Conn Iggulden and Hal Iggulden

(HarperCollins)

If the two iconic Toms of Anglo-American boyhood—Tom Sawyer and Tom Brown—pooled their expertise, the result might resemble The Dangerous Book for Boys, Conn and Hal Iggulden’s salvo in defense of boyish adventure. Against a world that, in their view, seeks to leach boys of their vim and vigor, the Igguldens propose a range of activities, from making a bow and arrow or a go-cart, or hunting a rabbit, on the one hand, to, um, marbling paper and playing Dungeons and Dragons on the other.

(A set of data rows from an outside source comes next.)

/-! ### KeeperLine -/

theorem State.keeperStat_keeps {z : State} {s : State} {place : Nat} (hk : Keeps z s) :
    Keeps z (State.keeperStat s place) := by
  unfold State.keeperStat
  exact (.update hk)

theorem State.keeperOut_keeps {z : State} {s : State} {q : KeeperPacket} (hk : Keeps z s) :
    Keeps z (State.keeperOut s q) := by
  unfold State.keeperOut
  exact (State.keeperStat_keeps (.update hk))

theorem State.keeperTransmit_keeps {z : State} {s : State} {dest : BitVec 128} {q : KeeperPacket} (hk : Keeps z s) :
    Keeps z (State.keeperTransmit s dest q) := by
  unfold State.keeperTransmit
  split
  · exact (State.keeperStat_keeps hk)
  · exact (.ite (State.keeperOut_keeps hk) (.ite (.update hk) (State.keeperOut_keeps (.update hk))))

theorem State.keeperSend_keeps {z : State} {s : State} {dest : BitVec 128} {port : W16} {kind : Nat} {payload : List Byte} {reject : Nat} (hk : Keeps z s) :
    Keeps z (State.keeperSend s dest port kind payload reject) := by
  unfold State.keeperSend
  exact (State.keeperTransmit_keeps hk)

theorem State.setSession_keeps {z : State} {s : State} {k : BitVec 2} {v : Session} (hk : Keeps z s) :
    Keeps z (State.setSession s k v) := by
  unfold State.setSession
  exact (.update hk)

theorem State.sendSecured_keeps {z : State} {s : State} {x : Session} {data : List Byte} (hk : Keeps z s) :
    Keeps z (State.sendSecured s x data) := by
  unfold State.sendSecured
  exact (State.keeperSend_keeps hk)

/-! ### Dictionary -/

theorem State.readPair_keeps {z : State} {s : State} {o : ObjInfo} (hk : Keeps z s) :
    Keeps z (State.readPair s o).1 := by
  unfold State.readPair
  split
  · dsimp only
    split
    · exact (.pair hk)
    · exact (.pair (State.noteNumber_keeps (.update hk)))
    · exact (.pair (State.noteNumber_keeps hk))
  · dsimp only
    split
    · exact (.pair hk)
    · exact (.pair (State.noteNumber_keeps (.update hk)))
    · exact (.pair (State.noteNumber_keeps hk))
  · dsimp only
    split
    · exact (.pair hk)
    · exact (.pair (State.noteNumber_keeps (.update hk)))
    · exact (.pair (State.noteNumber_keeps hk))
  · exact (.pair (State.sweepIncrement_keeps hk))

theorem State.readObject_keeps {z : State} {s : State} {who : Requester} {o : ObjInfo} {r : Nat} (hk : Keeps z s) :
    Keeps z (State.readObject s who o r).1 := by
  unfold State.readObject
  split
  · exact (.pair hk)
  · split
    · dsimp only
      split
      · exact (.pair hk)
      · split
        · exact (.pair hk)
        · split
          · exact (.pair (State.readPair_keeps hk))
          · exact (.pair (State.readPair_keeps hk))
    · exact (.iteFst (.pair hk) (.iteFst (.pair hk) (.pair hk)))

theorem State.writeControl_keeps {z : State} {s : State} {i r : Nat} (hk : Keeps z s) :
    Keeps z (State.writeControl s i r).1 := by
  unfold State.writeControl
  exact (.iteFst (.pair hk) (.pair (.update hk)))

theorem State.endSessions_keeps {z : State} {s : State} (hk : Keeps z s) :
    Keeps z (State.endSessions s) := by
  unfold State.endSessions
  exact (.update hk)

theorem State.writePlanRing_keeps {z : State} {s : State} {i v : Nat} (hk : Keeps z s) :
    Keeps z (State.writePlanRing s i v).1 := by
  unfold State.writePlanRing
  exact (.iteFst (.pair hk) (.iteFst (.pair hk) (.pair (State.setObj_keeps hk))))

theorem State.writeExport_keeps {z : State} {s : State} {i v : Nat} (hk : Keeps z s) :
    Keeps z (State.writeExport s i v).1 := by
  unfold State.writeExport
  exact (.iteFst (.pair hk) (.iteFst (.pair hk) (.pair (State.setObj_keeps hk))))

theorem State.writeWatch_keeps {z : State} {s : State} {i v : Nat} (hk : Keeps z s) :
    Keeps z (State.writeWatch s i v).1 := by
  unfold State.writeWatch
  exact (.pair (.ite (State.setObj_keeps hk) (State.setInst_keeps (State.setObj_keeps hk))))

theorem State.writeEventEnable_keeps {z : State} {s : State} {v : Nat} (hk : Keeps z s) :
    Keeps z (State.writeEventEnable s v) := by
  unfold State.writeEventEnable
  exact (.ite (.update (State.setObj_keeps hk)) (State.setObj_keeps hk))

theorem State.writeSynce_keeps {z : State} {s : State} {v : Nat} (hk : Keeps z s) :
    Keeps z (State.writeSynce s v) := by
  unfold State.writeSynce
  exact (.update (State.setObj_keeps hk))

theorem State.writeRecord_keeps {z : State} {s : State} {index sub i v : Nat} (hk : Keeps z s) :
    Keeps z (State.writeRecord s index sub i v).1 := by
  unfold State.writeRecord
  split
  · exact (.pair (State.writeSynce_keeps hk))
  · exact (State.writeInstanceRing_keeps hk)
  · exact (State.writeProviderRing_keeps hk)
  · exact (State.writePlanRing_keeps hk)
  · exact (.iteFst (State.writeMgmtEnable_keeps hk) (.iteFst (.pair hk) (.pair (State.setObj_keeps hk))))
  · exact (.iteFst (.pair hk) (.pair (State.setObj_keeps hk)))
  · exact (State.writeExport_keeps hk)
  · exact (State.writeDirtyLog_keeps hk)
  · exact (.iteFst (.pair (State.writeEventEnable_keeps hk)) (.iteFst (.pair hk) (.pair (State.setObj_keeps hk))))
  · exact (State.writeWatch_keeps hk)
  · exact (.iteFst (.pair hk) (.pair (State.setObj_keeps hk)))
  · exact (.iteFst (.pair hk) (.pair (State.setObj_keeps hk)))
  · exact (.iteFst (.pair hk) (.pair (State.setObj_keeps hk)))
  · exact (State.writeControl_keeps hk)
  · exact (.pair (.ite (.pair (State.setObj_keeps hk)) (State.endSessions_keeps (.pair (State.setObj_keeps hk)))))
  · exact (.iteFst (.pair (State.setObj_keeps hk)) (.pair hk))
  · exact (.pair (State.setObj_keeps hk))

theorem State.writeRecords_keeps {z s : State} {index sub : Nat} {qs : List (Nat × Nat)} (hk : Keeps z s) : Keeps z (s.writeRecords index sub qs).1 := by
  induction qs generalizing s with
  | nil => exact hk
  | cons q qs ih =>
    rw [State.writeRecords]
    exact (.iteFst hk (ih (State.writeRecord_keeps hk)))

theorem State.writeRw_keeps {z : State} {s : State} {o : ObjInfo} {sub offset : Nat} {data : List Byte} {flashGood : Bool} (hk : Keeps z s) :
    Keeps z (State.writeRw s o sub offset data flashGood).1 := by
  unfold State.writeRw
  split
  · exact (State.writeIncrement_keeps hk)
  · exact (.iteFst (.pair hk) (.iteFst (.pair hk) (.iteFst (State.persist_keeps hk (State.writeRecords_keeps hk)) (.iteFst (.pair (State.reflagParts_keeps (State.writeRecords_keeps hk))) (State.writeRecords_keeps hk)))))

theorem State.writeStage_keeps {z : State} {s : State} {o : ObjInfo} {sub offset : Nat} {data : List Byte} (hk : Keeps z s) :
    Keeps z (State.writeStage s o sub offset data) := by
  unfold State.writeStage
  exact (.update hk)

I will say this: My four-year-old thinks The Dangerous Book for Boys is the greatest book I’ve ever been assigned to review. It’s the only book he’s stolen off my desk, and he asks me about pictures or stories from it almost daily. This is almost entirely the result of “Famous Battles—Part One,” “Famous Battles—Part Two,” and “A Brief History of Artillery,” though sections on astronomy and on bugs have also piqued his interest. There can be no doubt that the Iggulden brothers have a fine sense of “what boys like.”


Then again, the fact that my son recognized the topics of the book at a glance suggests that the crisis of Anglo-American boyhood might be a little overstated. (Might I suggest taking a break from Christina Hoff Sommers?) Let’s face it: As an English professor and book reviewer, I’m hardly the burliest guy out there—yet even my kid knows about soldiers and battles and the virtues of honor.

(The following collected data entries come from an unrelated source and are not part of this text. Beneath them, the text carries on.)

/-- The instant at which that window ends, open. -/
def edge2 : State :=
  { vers := { active := version0 }, time := { acc := 1001000 * 2 ^ 32 }
    chr := { islands := [(0, { list := [entry0], current := some entry0, lastWindow := some 0, emitted := 2, taken := 1 })] } }

/-- A boundary that has not been counted: a second after the GPS epoch. -/
def boundary0 : State := { start := { running := true }, time := { seconds := 315964820 } }

theorem witness_WindowEdges :
    (edge0.laneLost 0 = false ∧ edge0.chr.suspended = false ∧ nextEdge edge0.vers.active 0 (edge0.island 0).emitted = some 0 ∧
      reached edge0.intoUnits (edge0.island 0).latency.toNat (edgeInstant edge0.vers.active 0) = true) ∧
    (edgeEarly.laneLost 0 = false ∧ nextEdge edgeEarly.vers.active 0 (edgeEarly.island 0).emitted ≠ some 0 ∧
      edgeEarly.time.load = none ∧ edgeEarly.boundaryOf edgeEarly.nextVersion = true ∧
      nextEdge edgeEarly.nextVersion 0 (edgeEarly.island 0).emittedEarly = some 0 ∧
      reached edgeEarly.intoUnits (edgeEarly.island 0).latency.toNat (edgeInstant edgeEarly.nextVersion 0 + edgeEarly.periodFrames * 10 ^ 7) =
        true) ∧
    (0 < (edge1.island 0).emitted ∧ reached edge1.intoUnits (edge1.island 0).latency.toNat
        (edgeInstant edge1.nextVersion 0 + edge1.periodFrames * 10 ^ 7) = false) ∧
    (edge1.edgeArrives 0 (2 * 0) = true ∧ edge1.chr.suspended = false ∧ edge1.integ.fenced = false ∧
      (edge1.island 0).checked 0 = (some entry0, false) ∧ edge1.workEnds 0 = [] ∧ ∀ c ∈ edge1.admitted 0 entry0.win,
        (Tab.get {} (edge1.engine 0).bounds c.toNat).comp = ~~~(Tab.get {} (edge1.engine 0).bounds c.toNat).value) ∧
    edge0.edgeArrives 0 (2 * 0) = false ∧
    (edge2.edgeArrives 0 (2 * 0 + 1) = true ∧ (edge2.island 0).current = some entry0 ∧ entry0.window = 0) ∧
    (let s := edge2.setIsland 0 { edge2.island 0 with current := none }
     s.edgeArrives 0 (2 * 0 + 1) = true ∧ (s.island 0).current = none) ∧ edge1.edgeArrives 0 (2 * 0 + 1) = false := by decide +kernel

theorem test_edge_not_early : (after (exec (.edgeEmit 0 0) { vers := { active := version0 } })).chr.islands = [] := by decide +kernel

theorem test_edge_at_its_instant : ((after (exec (.edgeEmit 0 0) edge0)).island 0).emitted = 1 := by decide +kernel

theorem witness_PeriodBoundaries :
    ((1 : Nat) ∉ namedGroups open0.vers.active ∧ 1 ∉ open0.groupsWanted ∧
      ∀ k, k < 8 → (open0.engine (BitVec.ofNat 6 (8 * 1 + k))).arrays = [] ∧ (open0.engine (BitVec.ofNat 6 (8 * 1 + k))).vuPass = none) ∧
    ({ vers := { phase := .unconfirmed } } : State).deadlineNear = true ∧
    (boundary0.start.running = true ∧ boundary0.chr.periodCount ≠ boundary0.periodNow ∧ boundary0.integ.ledgers = [] ∧
      boundary0.revertDue = false ∧ boundary0.vers.phase ≠ .unconfirmed ∧ boundary0.vers.due = none ∧
      boundary0.integ.orderPending = none) := by decide +kernel

theorem witness_VersionsActivate :
    (let s : State := { boundary0 with vers := { due := some (.commit, 0) } }
     s.revertDue = false ∧ s.chr.periodCount ≠ s.periodNow ∧ 0 ≤ s.time.ticks ∧ s.integ.ledgers = [] ∧ s.integ.orderPending = none) ∧
    (let s : State := { boundary0 with vers := { phase := .unconfirmed } }
     s.vers.phase = .unconfirmed ∧ (s.deadlineLeft s.periodNow).any (fun left => decide (left ≤ 0)) = true) := by decide +kernel

theorem witness_VersionsKeepTime :
    catalogue.any (fun o => decide (0x2000 ≤ o.index ∧ o.index ≤ 0x2006) && o.cls == .rw) = true ∧
    (findObject 0x2007 0).isSome = true := by decide +kernel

The Dangerous Book for Boys takes as its inspiration the old rhyme about “snakes and snails and puppy dog tails,” spruced up with back issues of Boy’s Life. To make the analogy to scouting complete, the Igguldens even provide badges at the end of the book. Baden Powell might not have endorsed teaching boys the rules of poker, but almost everything else here would pass muster. There’s advice on finding north, on dressing bandages, writing codes your sister won’t break, and more.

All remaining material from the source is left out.